_Aim of the task_. Go through the data below and return each line where the string "else" occurs.

_Provided information_.
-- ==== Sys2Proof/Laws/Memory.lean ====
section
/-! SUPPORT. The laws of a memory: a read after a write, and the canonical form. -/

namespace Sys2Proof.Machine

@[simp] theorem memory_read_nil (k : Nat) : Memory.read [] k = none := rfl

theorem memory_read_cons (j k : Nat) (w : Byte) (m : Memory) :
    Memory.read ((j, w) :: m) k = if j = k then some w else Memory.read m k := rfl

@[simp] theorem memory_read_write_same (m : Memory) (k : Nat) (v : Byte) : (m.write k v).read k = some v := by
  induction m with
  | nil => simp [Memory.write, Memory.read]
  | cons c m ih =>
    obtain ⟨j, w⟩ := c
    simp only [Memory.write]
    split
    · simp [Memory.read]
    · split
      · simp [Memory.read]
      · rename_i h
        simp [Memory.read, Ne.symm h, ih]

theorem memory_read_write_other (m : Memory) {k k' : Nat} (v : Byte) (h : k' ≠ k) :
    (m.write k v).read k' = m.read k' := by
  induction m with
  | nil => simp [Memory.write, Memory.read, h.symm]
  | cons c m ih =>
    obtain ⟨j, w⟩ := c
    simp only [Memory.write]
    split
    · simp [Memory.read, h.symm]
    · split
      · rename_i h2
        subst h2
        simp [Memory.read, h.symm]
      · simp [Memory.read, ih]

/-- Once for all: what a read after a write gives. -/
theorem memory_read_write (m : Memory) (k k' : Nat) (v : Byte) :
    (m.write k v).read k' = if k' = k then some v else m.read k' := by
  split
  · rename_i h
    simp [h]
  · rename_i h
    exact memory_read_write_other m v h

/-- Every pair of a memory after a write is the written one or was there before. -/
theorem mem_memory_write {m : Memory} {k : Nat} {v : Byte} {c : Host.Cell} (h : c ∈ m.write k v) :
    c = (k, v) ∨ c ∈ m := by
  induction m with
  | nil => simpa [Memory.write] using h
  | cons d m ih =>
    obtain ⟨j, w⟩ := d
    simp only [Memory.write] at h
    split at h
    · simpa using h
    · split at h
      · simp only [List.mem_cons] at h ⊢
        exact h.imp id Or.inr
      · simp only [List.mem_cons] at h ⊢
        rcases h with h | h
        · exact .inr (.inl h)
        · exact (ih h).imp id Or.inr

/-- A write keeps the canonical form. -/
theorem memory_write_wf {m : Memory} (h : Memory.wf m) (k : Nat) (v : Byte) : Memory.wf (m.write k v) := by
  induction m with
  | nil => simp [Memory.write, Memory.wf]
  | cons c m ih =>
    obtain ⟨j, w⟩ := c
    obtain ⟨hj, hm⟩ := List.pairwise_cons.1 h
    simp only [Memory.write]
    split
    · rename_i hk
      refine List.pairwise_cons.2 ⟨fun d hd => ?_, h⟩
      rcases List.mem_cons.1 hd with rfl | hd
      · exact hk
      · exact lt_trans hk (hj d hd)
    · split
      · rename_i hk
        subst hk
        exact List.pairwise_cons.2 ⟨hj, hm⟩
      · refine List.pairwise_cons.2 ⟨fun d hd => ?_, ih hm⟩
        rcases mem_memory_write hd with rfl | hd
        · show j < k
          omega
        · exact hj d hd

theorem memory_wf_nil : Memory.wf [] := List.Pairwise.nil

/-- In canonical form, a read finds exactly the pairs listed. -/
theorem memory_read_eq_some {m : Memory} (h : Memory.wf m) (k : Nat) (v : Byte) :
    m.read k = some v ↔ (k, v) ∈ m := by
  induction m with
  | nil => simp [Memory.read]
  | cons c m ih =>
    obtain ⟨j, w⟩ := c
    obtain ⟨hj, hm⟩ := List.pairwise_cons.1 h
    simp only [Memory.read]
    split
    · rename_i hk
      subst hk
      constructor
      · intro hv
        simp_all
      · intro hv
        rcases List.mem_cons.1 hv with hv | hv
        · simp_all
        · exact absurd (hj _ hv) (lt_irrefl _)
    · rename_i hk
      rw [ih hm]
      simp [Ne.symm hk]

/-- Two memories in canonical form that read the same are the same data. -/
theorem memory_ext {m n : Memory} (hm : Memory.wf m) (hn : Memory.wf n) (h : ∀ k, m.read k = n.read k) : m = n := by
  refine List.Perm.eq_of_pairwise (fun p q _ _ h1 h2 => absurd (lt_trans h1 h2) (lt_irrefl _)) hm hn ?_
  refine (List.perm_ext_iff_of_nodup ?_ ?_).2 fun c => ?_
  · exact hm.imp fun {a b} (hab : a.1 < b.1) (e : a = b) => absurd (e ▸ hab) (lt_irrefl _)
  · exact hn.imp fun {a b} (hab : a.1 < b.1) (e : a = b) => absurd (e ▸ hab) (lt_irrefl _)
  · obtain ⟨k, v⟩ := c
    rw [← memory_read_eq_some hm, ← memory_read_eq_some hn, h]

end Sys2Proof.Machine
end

_Task response_.
    Memory.read ((j, w) :: m) k = if j = k then some w else Memory.read m k := rfl
    (m.write k v).read k' = if k' = k then some v else m.read k' := by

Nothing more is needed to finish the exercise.